On 25 April 2015, IIT Mandi became the first of all the new IITs to completely shift B. Tech students to its permanent campus in Kamand, Mandi.

==Campus==

IIT Mandi was established in 2009 on 538 acre of land near the Uhl, approximately 460 km from New Delhi. The campus is divided into the North and South campuses. Transport and communication facilities connect the two campuses for students, staff and faculty.

Sports, co-curricular and extra-curricular activities are also of high importance for the institute. In addition to the existing indoor badminton courts, swimming pool, table tennis hall, football and cricket fields and gymnasium, the institute has a pavilion, a hockey ground with kiosk, and tennis, volleyball and basketball courts. The institute has a medical unit in the South campus and a Health Care Center with 3 Medical officers, an ENT specialist, and a Pediatrician, in the North campus. It also includes a Procedure Room, a Minor Operation Theatre and Physiotherapy Center.
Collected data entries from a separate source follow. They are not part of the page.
-- ==== Sys2Proof/Laws/State.lean ====
section
/-!
SUPPORT. What each named update of the state does to each field: one lemma per field per update, true by rfl.
-/

namespace Sys2Proof.Machine

/-! ### setReg -/

section
variable (s : State) (a : Nat) (v : Word)

@[simp] theorem State.setReg_mt : (s.setReg a v).mt = s.mt := rfl
@[simp] theorem State.setReg_regs : (s.setReg a v).regs = s.regs.set resetWord a v := rfl
@[simp] theorem State.setReg_reservoir : (s.setReg a v).reservoir = s.reservoir := rfl
@[simp] theorem State.setReg_poison : (s.setReg a v).poison = s.poison := rfl
@[simp] theorem State.setReg_localRam : (s.setReg a v).localRam = s.localRam := rfl
@[simp] theorem State.setReg_ustore : (s.setReg a v).ustore = s.ustore := rfl
@[simp] theorem State.setReg_chans : (s.setReg a v).chans = s.chans := rfl
@[simp] theorem State.setReg_trips : (s.setReg a v).trips = s.trips := rfl
@[simp] theorem State.setReg_mittens : (s.setReg a v).mittens = s.mittens := rfl
@[simp] theorem State.setReg_pins : (s.setReg a v).pins = s.pins := rfl
@[simp] theorem State.setReg_shafts : (s.setReg a v).shafts = s.shafts := rfl
@[simp] theorem State.setReg_weirs : (s.setReg a v).weirs = s.weirs := rfl
@[simp] theorem State.setReg_engines : (s.setReg a v).engines = s.engines := rfl
@[simp] theorem State.setReg_threads : (s.setReg a v).threads = s.threads := rfl
@[simp] theorem State.setReg_rings : (s.setReg a v).rings = s.rings := rfl
@[simp] theorem State.setReg_ifaces : (s.setReg a v).ifaces = s.ifaces := rfl
@[simp] theorem State.setReg_probes : (s.setReg a v).probes = s.probes := rfl
@[simp] theorem State.setReg_pcmps : (s.setReg a v).pcmps = s.pcmps := rfl
@[simp] theorem State.setReg_culverts : (s.setReg a v).culverts = s.culverts := rfl
@[simp] theorem State.setReg_ports : (s.setReg a v).ports = s.ports := rfl
@[simp] theorem State.setReg_exports : (s.setReg a v).exports = s.exports := rfl
@[simp] theorem State.setReg_adc : (s.setReg a v).adc = s.adc := rfl
@[simp] theorem State.setReg_cal : (s.setReg a v).cal = s.cal := rfl
@[simp] theorem State.setReg_swap : (s.setReg a v).swap = s.swap := rfl
@[simp] theorem State.setReg_nvm : (s.setReg a v).nvm = s.nvm := rfl
@[simp] theorem State.setReg_hg : (s.setReg a v).hg = s.hg := rfl
@[simp] theorem State.setReg_ts : (s.setReg a v).ts = s.ts := rfl
@[simp] theorem State.setReg_power : (s.setReg a v).power = s.power := rfl
@[simp] theorem State.setReg_island : (s.setReg a v).island = s.island := rfl
@[simp] theorem State.setReg_irqEvents : (s.setReg a v).irqEvents = s.irqEvents := rfl
@[simp] theorem State.setReg_start : (s.setReg a v).start = s.start := rfl
@[simp] theorem State.setReg_raised : (s.setReg a v).raised = s.raised := rfl
@[simp] theorem State.setReg_touched : (s.setReg a v).touched = s.touched := rfl
@[simp] theorem State.setReg_written : (s.setReg a v).written = s.written := rfl
@[simp] theorem State.setReg_rwNow : (s.setReg a v).rwNow = s.rwNow := rfl
@[simp] theorem State.setReg_rwNext : (s.setReg a v).rwNext = s.rwNext := rfl
@[simp] theorem State.setReg_wroteTick : (s.setReg a v).wroteTick = s.wroteTick := rfl
@[simp] theorem State.setReg_wrote : (s.setReg a v).wrote = s.wrote := rfl
@[simp] theorem State.setReg_was : (s.setReg a v).was = s.was := rfl
@[simp] theorem State.setReg_later : (s.setReg a v).later = s.later := rfl
@[simp] theorem State.setReg_takes : (s.setReg a v).takes = s.takes := rfl
@[simp] theorem State.setReg_hostData : (s.setReg a v).hostData = s.hostData := rfl
@[simp] theorem State.setReg_sent : (s.setReg a v).sent = s.sent := rfl
@[simp] theorem State.setReg_free : (s.setReg a v).free = s.free := rfl
@[simp] theorem State.setReg_pending : (s.setReg a v).pending = s.pending := rfl

end

/-! ### setFld -/

section
variable (s : State) (a hi lo v : Nat)

@[simp] theorem State.setFld_mt : (s.setFld a hi lo v).mt = s.mt := rfl
@[simp] theorem State.setFld_regs : (s.setFld a hi lo v).regs = s.regs.set resetWord a (setBits (s.reg a) hi lo v) := rfl
@[simp] theorem State.setFld_reservoir : (s.setFld a hi lo v).reservoir = s.reservoir := rfl
@[simp] theorem State.setFld_poison : (s.setFld a hi lo v).poison = s.poison := rfl
@[simp] theorem State.setFld_localRam : (s.setFld a hi lo v).localRam = s.localRam := rfl
@[simp] theorem State.setFld_ustore : (s.setFld a hi lo v).ustore = s.ustore := rfl
@[simp] theorem State.setFld_chans : (s.setFld a hi lo v).chans = s.chans := rfl
@[simp] theorem State.setFld_trips : (s.setFld a hi lo v).trips = s.trips := rfl
@[simp] theorem State.setFld_mittens : (s.setFld a hi lo v).mittens = s.mittens := rfl
@[simp] theorem State.setFld_pins : (s.setFld a hi lo v).pins = s.pins := rfl
@[simp] theorem State.setFld_shafts : (s.setFld a hi lo v).shafts = s.shafts := rfl
@[simp] theorem State.setFld_weirs : (s.setFld a hi lo v).weirs = s.weirs := rfl
@[simp] theorem State.setFld_engines : (s.setFld a hi lo v).engines = s.engines := rfl
@[simp] theorem State.setFld_threads : (s.setFld a hi lo v).threads = s.threads := rfl
@[simp] theorem State.setFld_rings : (s.setFld a hi lo v).rings = s.rings := rfl
@[simp] theorem State.setFld_ifaces : (s.setFld a hi lo v).ifaces = s.ifaces := rfl
@[simp] theorem State.setFld_probes : (s.setFld a hi lo v).probes = s.probes := rfl
@[simp] theorem State.setFld_pcmps : (s.setFld a hi lo v).pcmps = s.pcmps := rfl
@[simp] theorem State.setFld_culverts : (s.setFld a hi lo v).culverts = s.culverts := rfl
@[simp] theorem State.setFld_ports : (s.setFld a hi lo v).ports = s.ports := rfl
@[simp] theorem State.setFld_exports : (s.setFld a hi lo v).exports = s.exports := rfl
@[simp] theorem State.setFld_adc : (s.setFld a hi lo v).adc = s.adc := rfl
@[simp] theorem State.setFld_cal : (s.setFld a hi lo v).cal = s.cal := rfl
@[simp] theorem State.setFld_swap : (s.setFld a hi lo v).swap = s.swap := rfl
@[simp] theorem State.setFld_nvm : (s.setFld a hi lo v).nvm = s.nvm := rfl
@[simp] theorem State.setFld_hg : (s.setFld a hi lo v).hg = s.hg := rfl
@[simp] theorem State.setFld_ts : (s.setFld a hi lo v).ts = s.ts := rfl
@[simp] theorem State.setFld_power : (s.setFld a hi lo v).power = s.power := rfl
@[simp] theorem State.setFld_island : (s.setFld a hi lo v).island = s.island := rfl
@[simp] theorem State.setFld_irqEvents : (s.setFld a hi lo v).irqEvents = s.irqEvents := rfl
@[simp] theorem State.setFld_start : (s.setFld a hi lo v).start = s.start := rfl
@[simp] theorem State.setFld_raised : (s.setFld a hi lo v).raised = s.raised := rfl
@[simp] theorem State.setFld_touched : (s.setFld a hi lo v).touched = s.touched := rfl
@[simp] theorem State.setFld_written : (s.setFld a hi lo v).written = s.written := rfl
@[simp] theorem State.setFld_rwNow : (s.setFld a hi lo v).rwNow = s.rwNow := rfl
@[simp] theorem State.setFld_rwNext : (s.setFld a hi lo v).rwNext = s.rwNext := rfl
@[simp] theorem State.setFld_wroteTick : (s.setFld a hi lo v).wroteTick = s.wroteTick := rfl
@[simp] theorem State.setFld_wrote : (s.setFld a hi lo v).wrote = s.wrote := rfl
@[simp] theorem State.setFld_was : (s.setFld a hi lo v).was = s.was := rfl
@[simp] theorem State.setFld_later : (s.setFld a hi lo v).later = s.later := rfl
@[simp] theorem State.setFld_takes : (s.setFld a hi lo v).takes = s.takes := rfl
@[simp] theorem State.setFld_hostData : (s.setFld a hi lo v).hostData = s.hostData := rfl
@[simp] theorem State.setFld_sent : (s.setFld a hi lo v).sent = s.sent := rfl
@[simp] theorem State.setFld_free : (s.setFld a hi lo v).free = s.free := rfl
@[simp] theorem State.setFld_pending : (s.setFld a hi lo v).pending = s.pending := rfl

end

/-! ### setBit -/

section
variable (s : State) (a i : Nat) (b : Bool)

@[simp] theorem State.setBit_mt : (s.setBit a i b).mt = s.mt := rfl
@[simp] theorem State.setBit_regs : (s.setBit a i b).regs = s.regs.set resetWord a (putBit (s.reg a) i b) := rfl
@[simp] theorem State.setBit_reservoir : (s.setBit a i b).reservoir = s.reservoir := rfl
@[simp] theorem State.setBit_poison : (s.setBit a i b).poison = s.poison := rfl
@[simp] theorem State.setBit_localRam : (s.setBit a i b).localRam = s.localRam := rfl
@[simp] theorem State.setBit_ustore : (s.setBit a i b).ustore = s.ustore := rfl
@[simp] theorem State.setBit_chans : (s.setBit a i b).chans = s.chans := rfl
@[simp] theorem State.setBit_trips : (s.setBit a i b).trips = s.trips := rfl
@[simp] theorem State.setBit_mittens : (s.setBit a i b).mittens = s.mittens := rfl
@[simp] theorem State.setBit_pins : (s.setBit a i b).pins = s.pins := rfl
@[simp] theorem State.setBit_shafts : (s.setBit a i b).shafts = s.shafts := rfl
@[simp] theorem State.setBit_weirs : (s.setBit a i b).weirs = s.weirs := rfl
@[simp] theorem State.setBit_engines : (s.setBit a i b).engines = s.engines := rfl
@[simp] theorem State.setBit_threads : (s.setBit a i b).threads = s.threads := rfl
@[simp] theorem State.setBit_rings : (s.setBit a i b).rings = s.rings := rfl
@[simp] theorem State.setBit_ifaces : (s.setBit a i b).ifaces = s.ifaces := rfl
@[simp] theorem State.setBit_probes : (s.setBit a i b).probes = s.probes := rfl
@[simp] theorem State.setBit_pcmps : (s.setBit a i b).pcmps = s.pcmps := rfl
@[simp] theorem State.setBit_culverts : (s.setBit a i b).culverts = s.culverts := rfl
@[simp] theorem State.setBit_ports : (s.setBit a i b).ports = s.ports := rfl
@[simp] theorem State.setBit_exports : (s.setBit a i b).exports = s.exports := rfl
@[simp] theorem State.setBit_adc : (s.setBit a i b).adc = s.adc := rfl
@[simp] theorem State.setBit_cal : (s.setBit a i b).cal = s.cal := rfl
@[simp] theorem State.setBit_swap : (s.setBit a i b).swap = s.swap := rfl
@[simp] theorem State.setBit_nvm : (s.setBit a i b).nvm = s.nvm := rfl
@[simp] theorem State.setBit_hg : (s.setBit a i b).hg = s.hg := rfl
@[simp] theorem State.setBit_ts : (s.setBit a i b).ts = s.ts := rfl
@[simp] theorem State.setBit_power : (s.setBit a i b).power = s.power := rfl
@[simp] theorem State.setBit_island : (s.setBit a i b).island = s.island := rfl
@[simp] theorem State.setBit_irqEvents : (s.setBit a i b).irqEvents = s.irqEvents := rfl
@[simp] theorem State.setBit_start : (s.setBit a i b).start = s.start := rfl
@[simp] theorem State.setBit_raised : (s.setBit a i b).raised = s.raised := rfl
@[simp] theorem State.setBit_touched : (s.setBit a i b).touched = s.touched := rfl
@[simp] theorem State.setBit_written : (s.setBit a i b).written = s.written := rfl
@[simp] theorem State.setBit_rwNow : (s.setBit a i b).rwNow = s.rwNow := rfl
@[simp] theorem State.setBit_rwNext : (s.setBit a i b).rwNext = s.rwNext := rfl
@[simp] theorem State.setBit_wroteTick : (s.setBit a i b).wroteTick = s.wroteTick := rfl
@[simp] theorem State.setBit_wrote : (s.setBit a i b).wrote = s.wrote := rfl
@[simp] theorem State.setBit_was : (s.setBit a i b).was = s.was := rfl
@[simp] theorem State.setBit_later : (s.setBit a i b).later = s.later := rfl
@[simp] theorem State.setBit_takes : (s.setBit a i b).takes = s.takes := rfl
@[simp] theorem State.setBit_hostData : (s.setBit a i b).hostData = s.hostData := rfl
@[simp] theorem State.setBit_sent : (s.setBit a i b).sent = s.sent := rfl
@[simp] theorem State.setBit_free : (s.setBit a i b).free = s.free := rfl
@[simp] theorem State.setBit_pending : (s.setBit a i b).pending = s.pending := rfl

end

/-! ### satCount -/

section
variable (s : State) (a : Nat)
The institute has also set up within its campus important support services, such as creches, a botanical garden with a rich diversity of local plants, children's parks, stationery shops, a campus school, canteens, cafes, banks and ATMs, for the convenience of campus residents. Library and book-nooks are also present in both North and South Campus. The auditorium is used for various occasions and programs organized at IIT Mandi.

=== Green activities ===
Efficient waste-management practices are held in high priority for the campus. The waste generated at each source is segregated through the active participation of residents. A Bio-gas generator of 150 kg feed capacity has been installed for the digestion of biodegradable wastes. Sewage Treatment Plants have been set up to ensure that all waste-water generated in the campus gets suitably treated before discharge and reuse. Special efforts have also been put towards the identification of local flora and fauna, and in ensuring that the campus growth continues to be in harmony with them. Future plans include reuse of treated waste-water, development of plant nursery, better segregation and in-house composting.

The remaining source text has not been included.